Jonathan Miller at his best!
This, with 'Cymbeline' the most difficult Shakespeare play,is rendered with remarkable power and lucidity for the Beeb's TV Shakespeare series. The settings for Timon in his affluence and then his ruin work extremely well, and though the Elizabethan costumes are anachronistic they suit Timon and his flatterers to perfection. Jonathan Pryce adds Timon to his exceptional Hamlet, Macbeth and Petruchio (on stage) and matches Scofield in his transition from innocent goodwill to virulent misanthropy.
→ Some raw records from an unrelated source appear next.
-- ==== Sys2Proof/Machine/Loading.lean ====
section
/-! DEFINITION. Loading and stream load (chapter 7): commands, the intake, accepting a header, frames, completion, refusals,
aborts, timeouts, the stream; and Mordant. -/

namespace Sys2Proof.Machine

/-! ## LOAD_STATUS and the end of a load -/



def pathOf (L : Loader) : Nat := pathCode L.isStream L.seat
/-- STREAM_STATUS. -/
def streamStatus (L : Loader) : W64 :=
  word [(48, 16, L.strResult), (32, 8, L.strImages), fb 2 L.strTerm, fb 1 L.strKept, fb 0 L.strActive]

/-- The load's job is over; its registers stay. -/
def endJob (L : Loader) : Loader :=
  { L with phase := .none, map := none, plan := [], intake := [], arrived := 0, manifest := [], covered := [], arrival := []
           staged := [], aborting := false, strKeeping := false, routing := false }
/-- The load ends: its response, or the outcome in STREAM_STATUS and in the log, which a stream's failures enter as they come (R303, R160,
R311). What PHASE shows once no load is under way is open (log
entry 43). -/
def finishLoad (code : Nat) (data : List W64) (d : Dev) : Dev :=
  let stream := d.ld.isStream
  let (w, d) := takeFreeWord d
  let d := updLd (fun L => { endJob L with phaseShown := fld w 1 0 }) d
  if !stream then endLong code data d
  else
    let d := if !d.ld.strActive && decide (d.ld.strResult = 0x0240) then d
      else updLd (fun L => { L with strResult := code }) d
    let d := if code = 0 then d else logEntry code none d
    if d.host.longKind = 2 ∧ !d.ld.strActive then endLongBy putResponse d.ld.strResult [streamStatus d.ld] d else d

/-- The regions of a failed load (Table 7.3). -/
def tearTouched (code : Nat) (d : Dev) : Dev :=
  let isPartial := d.ld.hdr.isPartial
  let d := (List.range 32).foldl (fun d r =>
    if (regionOf d r).st = .reloading then tearRegion code r none d
    else if isPartial then updRegion d r fun R => { R with isolatePend := false } else d) d
  if !isPartial then enterState .idle d
  else if !(regionsIn d .torn).isEmpty && decide (d.run.st = .running) then registerStop cREGION_TORN d
  else d
/-- The length of the image that is arriving, once its header has: LENGTH, and the header at least. -/
def imageLen? (L : Loader) (b : List Byte) : Option Nat :=
  match L.phase with
  | .none | .header =>
    let h := (L.intake ++ b).take 256
    if h.length < 256 then none else some (max 256 (leAt h 0x18 8))
  | _ => some L.hdr.len
/-- Fewer than LENGTH bytes of the image have arrived (R152). -/
def incomplete (L : Loader) : Bool := !(imageLen? L []).any fun n => decide (n ≤ L.arrived)
/-- A refused, aborted or timed-out load (R154). -/
def refuseLoad (code : Nat) (detail : W64) (d : Dev) : Dev :=
  let d := updLd (fun L => { L with reason := code, refused := true, done := false, detail := detail, path := pathOf L
                                    strCut := L.isStream && incomplete L }) d
  let d := match d.ld.phase with
    | .waiting | .frames | .checks => tearTouched code d
    | _ => d
  finishLoad code [detail] (pulse 0x012 d)


/-! ## Commands -/

/-- The states in which LOAD and STREAM_LOAD are accepted (R146). -/
def loadState (st : ModState) : Bool :=
  match st with
  | .idle | .loaded | .stopped | .running | .faulted => true
  | _ => false
/-- A load command starts, with the bytes that came ahead of it, or is refused by its first failing check, and they are discarded; while the load of a stream goes on, it is refused (R146). -/
def beginLoad (kind : Nat) (c : Cmd) (bad : Bool) (map : Option (List Nat)) (d : Dev) : Dev :=
  let b := d.ld.ahead
  let d := updLd (fun L => { L with ahead := [] }) (startLong kind c d)
  let stream := decide (kind = 2)
  if bad then refuseLoadCmd stream c.seat 0x0003 d
  else if d.ld.phase ≠ .none || !loadState d.run.st || jtagTest d then refuseLoadCmd stream c.seat 0x0004 d
  else if d.clk.stage < 4 then refuseLoadCmd stream c.seat 0x0904 d
  else updLd (fun L => { L with
    isStream := stream, seat := c.seat, phase := .header, phaseShown := 1, map := map, intake := b, arrived := b.length }) d
/-- LOAD (R303): MAP = 1 gives an explicit map in words 2 to 5. -/
def loadCmd (c : Cmd) (d : Dev) : Dev :=
  let mapped := bit (c.par 1) 0 && decide (c.params ≠ [])
  let map := if mapped then some (((c.params.drop 1).flatMap fun w => bytesOf 8 w.toNat).map (·.toNat)) else none
  beginLoad 1 c (mapped && decide (c.length = 8)) map d

/-! ## Streams (R158 to R160) -/

/-- Lanes 8–15 forward the stream: an 8-lane STREAM link that is UP. -/
def forwards (d : Dev) : Bool :=
  d.ld.forward && cfgOn (linkCfg d 8) && decide (cfgMode (linkCfg d 8) = 1) && decide (cfgWidth (linkCfg d 8) = 3)
    && decide (linkState d 8 = 3)
/-- Stream bytes go out on lanes 8–15, 8 to a block. -/
def forwardBytes (b : List Byte) (d : Dev) : Dev :=
  if !forwards d then updLd (fun L => { L with strOut := [] }) d
  else
    let all := d.ld.strOut ++ b
    let n := all.length / 8 * 8
    updLink (updLd (fun L => { L with strOut := all.drop n }) d) 8 fun E => { E with egress := E.egress ++ wordsOf (all.take n) }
Norman Rodway is a splendidly cynical Apamantus and a heap of Johns also excel: Welsh as the admirable steward Flavius, Shrapnel as the fiery Alcibiades, Fortune and Bird as the poet and painter, Justin as the craven senator, while James Cossins' Lucullus epitomises the hypocrisy of Timon's sycophants. It's a pity about Diana Dors' dreadful tart Timandra, but all the other parts are spoken with rare clarity and intelligence. Director Miller must be credited with so clear and moving exposition which even survives the upside-down filming of Pryce's head at the close.

The Merry Wives of Windsor
(1982)

A Christmas Treat
This delightful production, crammed with good things like a Christmas pudding, was originally presented at Christmas time - and what a treat! The sets evoke Shakespeare's Stratford, and the comedy is the nearest we'll get to how life was lived in the reign of Good Queen Bess. Richard Griffiths is perfect as Falstaff, rueful and gullible compared with his prime in 'Henry IV' but still thoroughly endearing. Prunella Scales and Judy Davis (then only 27) enchant as the merry wives and Ben Kingsley, though OTT, is very funny as the jealous Ford. Michael Bryant is a choice Dr Caius, Tenniel Evans a likeably Welsh Sir Hugh, and among a splendid supporting cast I must mention Alan Bennett as Justice Shallow - not least because I played the part myself in Paris once upon a time. Of course the word-play is challenging, and Falstaff's treatment is rather cruel, but the Bard ensures that at the end the fat knight is not totally discomfited, and the show ends with a glow!